# Look out in Santa Rosa



## mcwenzel (Jun 9, 2006)

Driver sought after chasing, hitting cyclist on Oakmont Golf Course

Driver sought after chasing, hitting cyclist on Oakmont Golf Course | PressDemocrat.com


----------



## jkk (Apr 2, 2007)

... makes me want to keep the GoPro mounted and on at all times.


----------



## moschika (Feb 1, 2004)

srsly! I think I've been "mad-mugged" more times in Croakmont then anywhere else in the area.


----------



## D. W. Davis (Feb 21, 2007)

I saw on the local news broadcast this afternoon that Santa Rosa police arrested an 81-year-old gentlemen for the offense. Police attention was drawn to this individual by another cyclist who was attacked by the gentleman one year earlier. There was no indication whether other cyclists may have also been attacked by the gentleman. Stay tuned, I guess.

Be safe.


----------



## D. W. Davis (Feb 21, 2007)

*81-year-old arrested*

Here's the report from KTVU news:

81-year-old arrested in Oakmont road rage assault on bicyclist
Posted: Saturday, 18 August 2012 05:17 PM PDT

An 81-year-old Santa Rosa man was arrested Saturday for allegedly chasing a bicyclist on to a golf course and running him down after another bicyclist told police about a similar incident that occurred last year.

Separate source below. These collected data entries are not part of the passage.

/-- The reset state, under any parameters, is within the bounds (R27). -/
theorem pcBounds_resetWith (p : Config.Params) : PcBounds (State.resetWith p) := by
  simp [PcBounds, State.resetWith]

/-- Settles O15: `step_invariant` for `PcBounds`. A fetch that succeeds stands at `PC` at most 0xFFE,
even under Strict, so the instruction runs at most at 0x1000, where `exec_keeps_pcBounds` holds. -/
theorem stepKeepsProgramCounterBounds : Obligations.StepKeepsProgramCounterBounds := by
  unfold Obligations.StepKeepsProgramCounterBounds
  intro s t hP ht
  refine step_invariant (P := PcBounds) ?same ?fetched ?ran ?reset ?loaded hP ht
  case same => exact fun s t _ hparams hpc hstack => pcBounds_congr hparams hpc hstack
  case fetched => exact fun s hf hP => pcBounds_fetched hf hP
  case ran =>
    exact fun i s t hf hP =>
      exec_keeps_pcBounds hf.advanced_le hf.advanced_even (pcBounds_fetched hf hP)
  case reset => exact fun s _ => pcBounds_congr rfl rfl rfl (pcBounds_resetWith s.params)
  case loaded => exact fun s bytes hP _ => pcBounds_congr rfl rfl rfl hP

/-- Settles O16: the memory list of the reset state is empty. -/
theorem resetMeetsBothInvariants : Obligations.ResetMeetsBothInvariants :=
  ⟨rfl, pcBounds_resetWith _⟩

end Sys2Proof.Machine
end

section
/-! Who writes `VF` (10_state.md R15). -/

namespace Sys2Proof.Machine

variable {i : Instr} {s t : State}

theorem dest_of_writeReg {x q : Reg} {b : Byte} (h : (.next (s.writeReg x b) : Result) = .next t)
    (hne : t.readReg q ≠ s.readReg q) : x = q := by
  obtain rfl := Host.Outcome.next.inj h
  by_contra hx
  exact hne (s.readReg_writeReg_of_ne b (Ne.symm hx))

/-- A block load changes no register above its last one (43_index_memory.md R93). -/
theorem le_of_ldVxMem {x q : Reg} (h : exec (.ldVxMem x) s = .next t)
    (hne : t.readReg q ≠ s.readReg q) : q ≤ x := by
  by_contra hx
  rcases conclude_cases h with ⟨-, -, rfl⟩ | ⟨kind, info, -, rfl⟩
  · have hlt : x.val < q.val := not_le.1 hx
    have hout : ¬ (0 ≤ q.val ∧ q.val < 0 + (s.bytesAt (s.effAddr 0) (x.val + 1)).length) := by
      rw [State.bytesAt_length]; omega
    exact hne ((writeBlock_get _ _ _ q).trans (dif_neg hout))
  · exact hne rfl

/-- Settles O20: an instruction that changes `VF` writes registers; it is one of the side-effect
writers, or its one destination is `VF`, or the block it loads reaches up to `VF`. -/
theorem flagHasOnlyItsWriters : Obligations.FlagHasOnlyItsWriters := by
  unfold Obligations.FlagHasOnlyItsWriters
  intro i s t h hne
  cases i with
  | addReg | subReg | subnReg | shr | shl | drw => simp
  | ldImm | addImm | rnd | ldReg | orReg | andReg | xorReg | ldVxDt =>
    obtain rfl := dest_of_writeReg h hne
    simp
  | ldVxMem x =>
    obtain rfl : regF = x := le_antisymm (le_of_ldVxMem h hne) (Fin.le_last x)
    simp
  | _ => exact absurd ((exec_keeps h).readReg (by simp [itemsWritten]) regF) hne

end Sys2Proof.Machine
end

section
/-! `ST` is read by no instruction (10_state.md R20): every operation commutes with a write to it. -/

namespace Sys2Proof.Machine

variable {i : Instr} {s t u u' : State} {b : Byte}

theorem State.skipIf_setSt (s : State) (c : Bool) (b : Byte) :
    (s.setSt b).skipIf c = (s.skipIf c).setSt b := by
  cases c <;> rfl

theorem State.writeFlagged_setSt (s : State) (x : Reg) (flag result b : Byte) :
    (s.setSt b).writeFlagged x flag result = (s.writeFlagged x flag result).setSt b := by
  unfold State.writeFlagged
  rw [State.setSt_params]
  split <;> rfl

theorem next_setSt (hu : u' = u.setSt b) (h : (.next u : Result) = .next t) :
    (.next u' : Result) = .next (t.setSt b) := by
  rw [hu, Host.Outcome.next.inj h]

/-- A handler whose check does not depend on `ST`. -/
theorem conclude_setSt {α : Type} {c : Checked α} {f f' : α → State}
    (hf : ∀ a, f' a = (f a).setSt b) (h : conclude c s f = .next t) :
    conclude c (s.setSt b) f' = .next (t.setSt b) := by
  rcases conclude_cases h with ⟨a, rfl, rfl⟩ | ⟨kind, info, rfl, rfl⟩
  · rw [conclude_ok, hf]
  · rfl

/-- Any instruction but LD ST,Vx runs the same whatever `ST` holds. -/
theorem exec_setSt (hi : ∀ x, i ≠ .ldStVx x) (h : exec i s = .next t) :
    exec i (s.setSt b) = .next (t.setSt b) := by
  cases i with
  | ldStVx x => exact absurd rfl (hi x)
  | ret =>
    by_cases hsp : s.sp.val = 0
    · simp only [exec, execRet, s.pop_empty _ hsp, (s.setSt b).pop_empty _ hsp] at h ⊢
      exact next_setSt rfl h
    · simp only [exec, execRet, s.pop_ok _ hsp, (s.setSt b).pop_ok _ hsp] at h ⊢
      exact next_setSt rfl h
  | call nnn =>
    by_cases hsp : s.sp.val < 16
    · simp only [exec, execCall, s.push_ok _ _ hsp, (s.setSt b).push_ok _ _ hsp] at h ⊢
      exact next_setSt rfl h
    · simp only [exec, execCall, s.push_full _ _ hsp, (s.setSt b).push_full _ _ hsp] at h ⊢
      exact next_setSt rfl h
  | seImm | sneImm | seReg | sneReg => exact next_setSt (s.skipIf_setSt _ b) h
  | addReg | subReg | shr | subnReg | shl => exact next_setSt (s.writeFlagged_setSt _ _ _ b) h
  | skp | sknp => exact conclude_setSt (fun _ => s.skipIf_setSt _ b) h
  | drw | ldB | ldMemVx | ldVxMem => exact conclude_setSt (fun _ => rfl) h
  | _ => exact next_setSt rfl h

/-- Settles O21: LD ST,Vx overwrites the `ST` it began with; for the others, `exec_setSt`. -/
theorem soundTimerIsReadByNoInstruction : Obligations.SoundTimerIsReadByNoInstruction := by
  unfold Obligations.SoundTimerIsReadByNoInstruction
  intro i s b
  obtain ⟨t, ht⟩ := exec_next i s
  refine ⟨t, ht, ?_, fun hi => exec_setSt hi ht⟩
  rintro ⟨x, rfl⟩
  exact ht

end Sys2Proof.Machine
end

section
/-! The keypad under every event (10_state.md R22). -/

namespace Sys2Proof.Machine

variable {s t : State}

/-- The ways a Step ends: its fetch is refused, its word is `Unknown`, or an instruction runs and the
timer bookkeeping closes it. -/
theorem stepEvent_cases {rnd : Byte} (h : stepEvent rnd s = .next t) :
    (∃ kind info, t = (s.setRnd rnd).raise kind info) ∨
    (∃ w, t = (s.beginStep rnd).advancePc.raiseIllegal w) ∨
    ∃ i u, exec i (s.beginStep rnd).advancePc = .next u ∧ t = u.timerBookkeeping := by
  cases hc : s.checkFetch with
  | raises kind info =>
    rw [stepEvent_of_raises rnd hc] at h
    exact .inl ⟨kind, info, (Host.Outcome.next.inj h).symm⟩
  | ok =>
    rw [stepEvent_of_fetchOk rnd (s.checkFetch_ok_iff.1 hc)] at h
    rcases decodeWord_cases s.fetchWord with ⟨i, hi⟩ | hu
    · obtain ⟨u, hexec⟩ := exec_next i (s.beginStep rnd).advancePc
      have hrun : endStep (exec i (s.beginStep rnd).advancePc) = .next t :=
        (runWord_instr hi).symm.trans h
      rw [hexec, endStep_next] at hrun
      exact .inr (.inr ⟨i, u, hexec, (Host.Outcome.next.inj hrun).symm⟩)
    · rw [runWord_unknown hu] at h
      exact .inr (.inl ⟨_, (Host.Outcome.next.inj h).symm⟩)

/-- No instruction writes the keypad. -/
theorem exec_key {i : Instr} (h : exec i s = .next t) : t.key = s.key :=
  (exec_keeps h).key (key_not_mem_itemsWritten i)

theorem stepEvent_key {rnd : Byte} (h : stepEvent rnd s = .next t) : t.key = s.key := by
  rcases stepEvent_cases h with ⟨kind, info, rfl⟩ | ⟨w, rfl⟩ | ⟨i, u, hexec, rfl⟩
  · rfl
  · rfl
  · rw [State.timerBookkeeping_key, exec_key hexec, State.advancePc_key, State.beginStep_key]

@[simp] theorem State.onLoadProgram_key (s : State) (bytes : List Byte) :
    (s.onLoadProgram bytes).key = s.key := by
  unfold State.onLoadProgram; split <;> rfl

@[simp] theorem State.onTick_key (s : State) : s.onTick.key = s.key := by
  unfold State.onTick; split <;> rfl

@[simp] theorem State.onReadByte_key (s : State) (a : Nat) : (s.onReadByte a).key = s.key := by
  unfold State.onReadByte; split <;> rfl

/-- Serving any event but `SetKey` and `Reset` leaves the keypad. -/
theorem serve_key {e : Event} (hset : ∀ k down, e ≠ .setKey k down) (hreset : e ≠ .reset)
    (h : serve e s = .next t) : t.key = s.key := by
  cases e with
  | setKey k down => exact absurd rfl (hset k down)
  | reset => exact absurd rfl hreset
  | step rnd => exact stepEvent_key h
  | loadProgram bytes => exact Host.Outcome.next.inj h ▸ s.onLoadProgram_key bytes
  | tick => exact Host.Outcome.next.inj h ▸ s.onTick_key
  | readByte a => exact Host.Outcome.next.inj h ▸ s.onReadByte_key a
  | snapshotVideo | readDelayTimer | readSoundTimer | keyState =>
    exact Host.Outcome.next.inj h ▸ s.setReply_key _

/-- Settles O23: with nothing pending the event is a Step; of the pending ones only `SetKey` and `Reset`
are left by `serve_key`. -/
theorem keysChangeOnlyByTheHost : Obligations.KeysChangeOnlyByTheHost := by
  unfold Obligations.KeysChangeOnlyByTheHost
  intro s t h hne
  cases hp : s.pending with
  | nil =>
    rw [step_of_nil hp] at h
    exact absurd (stepEvent_key h) hne
  | cons e rest =>
    rw [step_of_cons hp] at h
    by_contra hother
    refine hne (serve_key (s := s.setPending rest) (fun k down he => ?setKey) (fun he => ?reset) h)
    case setKey => exact hother (.inl ⟨k, down, rest, by rw [he]⟩)
    case reset => exact hother (.inr ⟨rest, by rw [he]⟩)

end Sys2Proof.Machine
end

section
/-! The reset state (10_state.md R27). -/

namespace Sys2Proof.Machine

open Config

/-- Outside the glyph set an address that is not listed reads as 0 (R27, R29). -/
theorem Memory.unlisted_outside (rom : Vector Byte 80) {a : Nat} (h : a < 0x050 ∨ 0x0A0 ≤ a) :
    Memory.unlisted rom a = 0 :=
  if_neg (by unfold glyphBase glyphLen; omega)

theorem State.byteAt_resetWith (p : Params) (a : Nat) :
    (State.resetWith p).byteAt a = Memory.unlisted p.glyphRom a := rfl

@[simp] theorem State.readReg_resetWith (p : Params) (r : Reg) : (State.resetWith p).readReg r = 0 := by
  simp [State.readReg, State.resetWith]

@[simp] theorem State.stack_resetWith (p : Params) (k : Fin 16) : (State.resetWith p).stack[k] = 0 := by
  simp [State.resetWith]

/-- The empty framebuffer has no pixel set. -/
@[simp] theorem Framebuffer.pixel_replicate_zero (row col : Nat) :
    Framebuffer.pixel (Vector.replicate 32 0) row col = false := by
  simp [Framebuffer.pixel]

/-- Settles O55: item by item; the glyph bytes named are the decided ones, by evaluation. -/
theorem resetStateHoldsTheSpecValues : Obligations.ResetStateHoldsTheSpecValues := by
  unfold Obligations.ResetStateHoldsTheSpecValues
  refine ⟨fun a ha => ?outside, by decide, by decide, State.readReg_resetWith _,
    State.stack_resetWith _, rfl, rfl, rfl, rfl, rfl, Framebuffer.pixel_replicate_zero, by decide⟩
  case outside =>
    rw [State.reset, State.byteAt_resetWith, Memory.unlisted_outside _ ha]

end Sys2Proof.Machine
end

section
/-! The canonical form of the memory (20_memory.md R28, R33) under every event. -/

namespace Sys2Proof.Machine

open Config

variable {i : Instr} {s t : State}

/-- Of a handler's two ways to end, the raise keeps the memory list by itself; only the writes after a
passed check are left to show. -/
theorem conclude_mem {α : Type} {c : Checked α} {f : α → State}
    (hf : ∀ a, c = .ok a → (f a).mem = s.mem) (h : conclude c s f = .next t) : t.mem = s.mem := by
  rcases conclude_cases h with ⟨a, hc, rfl⟩ | ⟨kind, info, -, rfl⟩
  · exact hf a hc
  · exact s.raise_mem kind info

/-- An instruction that does not write memory keeps the very list, where `exec_keeps` gives its
readings. -/
theorem exec_mem (hi : .mem ∉ itemsWritten i) (h : exec i s = .next t) : t.mem = s.mem := by
  cases i with
  | ldB | ldMemVx => simp [itemsWritten] at hi
  | ret =>
    refine conclude_mem (fun r hc => ?_) h
    obtain ⟨k, d, rfl⟩ := State.pop_eq_ok hc
    rfl
  | call nnn =>
    refine conclude_mem (fun u hc => ?_) h
    obtain ⟨k, d, rfl⟩ := State.push_eq_ok hc
    rfl
  | skp | sknp => exact conclude_mem (fun _ _ => s.skipIf_mem _) h
  | drw => exact conclude_mem (fun _ _ => (State.writeReg_mem _ _ _).trans (s.setFb_mem _)) h
  | ldVxMem => exact conclude_mem (fun _ _ => s.setV_mem _) h
  | seImm | sneImm | seReg | sneReg => exact Host.Outcome.next.inj h ▸ s.skipIf_mem _
  | addReg | subReg | shr | subnReg | shl =>
    exact Host.Outcome.next.inj h ▸ s.writeFlagged_mem _ _ _
  | _ => exact Host.Outcome.next.inj h ▸ rfl

theorem memoryCanonical_congr (hmem : t.mem = s.mem) (hparams : t.params = s.params)
    (hP : MemoryCanonical s) : MemoryCanonical t := by
  unfold MemoryCanonical
  rw [hmem, hparams]
  exact hP

/-- A store inside memory keeps the canonical form. -/
theorem memoryCanonical_setBytes (hP : MemoryCanonical s) {a : Nat} {bs : List Byte}
    (ha : bs = [] ∨ a + bs.length ≤ memSize) : MemoryCanonical (s.setBytes a bs) :=
  Memory.wf_writeAll _ hP bs ha

/-- A store at `I` behind the range check of its own length is inside memory or is not made (R87). -/
theorem memoryCanonical_checkedStore (hP : MemoryCanonical s) {bs : List Byte}
    (h : conclude (s.checkRange bs.length) s (fun _ => s.setBytes (s.effAddr 0) bs) = .next t) :
    MemoryCanonical t := by
  rcases s.checkRange_cases bs.length with ⟨hc, hlen⟩ | ⟨hc, -, -⟩
  · rw [hc, conclude_ok] at h
    obtain rfl := Host.Outcome.next.inj h
    exact memoryCanonical_setBytes hP (hlen.imp_left List.length_eq_zero_iff.1)
  · rw [hc, conclude_raises] at h
    exact Host.Outcome.next.inj h ▸ hP

/-- Every instruction keeps the canonical form: LD B and LD [I],Vx store behind a range check, and no
other writes memory. -/
theorem exec_keeps_memoryCanonical (hP : MemoryCanonical s) (h : exec i s = .next t) :
    MemoryCanonical t := by
  by_cases hi : .mem ∈ itemsWritten i
  · obtain ⟨x, rfl | rfl⟩ := mem_writers hi
    · exact memoryCanonical_checkedStore (bs := bcdDigits (s.readReg x)) hP h
    · refine memoryCanonical_checkedStore (bs := s.readBlock x) hP ?_
      rw [s.readBlock_length]
      exact h
  · exact memoryCanonical_congr (exec_mem hi h) (exec_params h) hP

/-- An image that `LoadProgram` accepts ends inside memory: `PROG_BASE + PROG_MAX = MEM_SIZE` (R7). -/
theorem memoryCanonical_loaded (hP : MemoryCanonical s) {bytes : List Byte}
    (hlen : bytes.length ≤ progMax) : MemoryCanonical (s.setBytes progBase bytes) :=
  memoryCanonical_setBytes hP (.inr (by unfold progMax at hlen; unfold progBase memSize; omega))

/-- Settles O14: `step_invariant` for `MemoryCanonical`. Instructions keep it by
`exec_keeps_memoryCanonical`, an accepted image fits (`memoryCanonical_loaded`), and `Reset` empties the
list. -/
theorem stepKeepsMemoryCanonical : Obligations.StepKeepsMemoryCanonical := by
  unfold Obligations.StepKeepsMemoryCanonical
  intro s t hP ht
  refine step_invariant (P := MemoryCanonical) ?same ?fetched ?ran ?reset ?loaded hP ht
  case same => exact fun s t hmem hparams _ _ => memoryCanonical_congr hmem hparams
  case fetched => exact fun s _ hP => hP
  case ran => exact fun i s t _ hP => exec_keeps_memoryCanonical (s := { s with pc := s.pc + 2 }) hP
  case reset => exact fun s _ => rfl
  case loaded => exact fun s bytes hP => memoryCanonical_loaded hP

end Sys2Proof.Machine
end

section
/-! LD [I],Vx seen by the next fetch (20_memory.md R35, R43). -/

namespace Sys2Proof.Machine

open Config

variable {s : State} {x : Reg}

/-- LD [I],Vx with its range inside memory stores the block of registers and nothing else (R87, R92). -/
theorem exec_ldMemVx_eq (hx : s.effAddr x.val < memSize) :
    exec (.ldMemVx x) s = .next (s.setBytes (s.effAddr 0) (s.readBlock x)) := by
  have hrange : s.checkRange (x.val + 1) = .ok () :=
    s.checkRange_ok (.inr (by unfold State.effAddr memSize at hx; omega))
  simp only [exec, execLdMemVx, hrange, conclude_ok]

Harry Edward Smith, a resident of the Oakmont adult housing community, was arrested Saturday on suspicion of assault with a deadly weapon and battery causing serious bodily injury, said Santa Rosa police Sgt. Steve Fraga.

Police believe Smith began yelling at a bicyclist who was riding on Pythian Road in east Santa Rosa on Wednesday around 5:15 p.m. and tried to hit him.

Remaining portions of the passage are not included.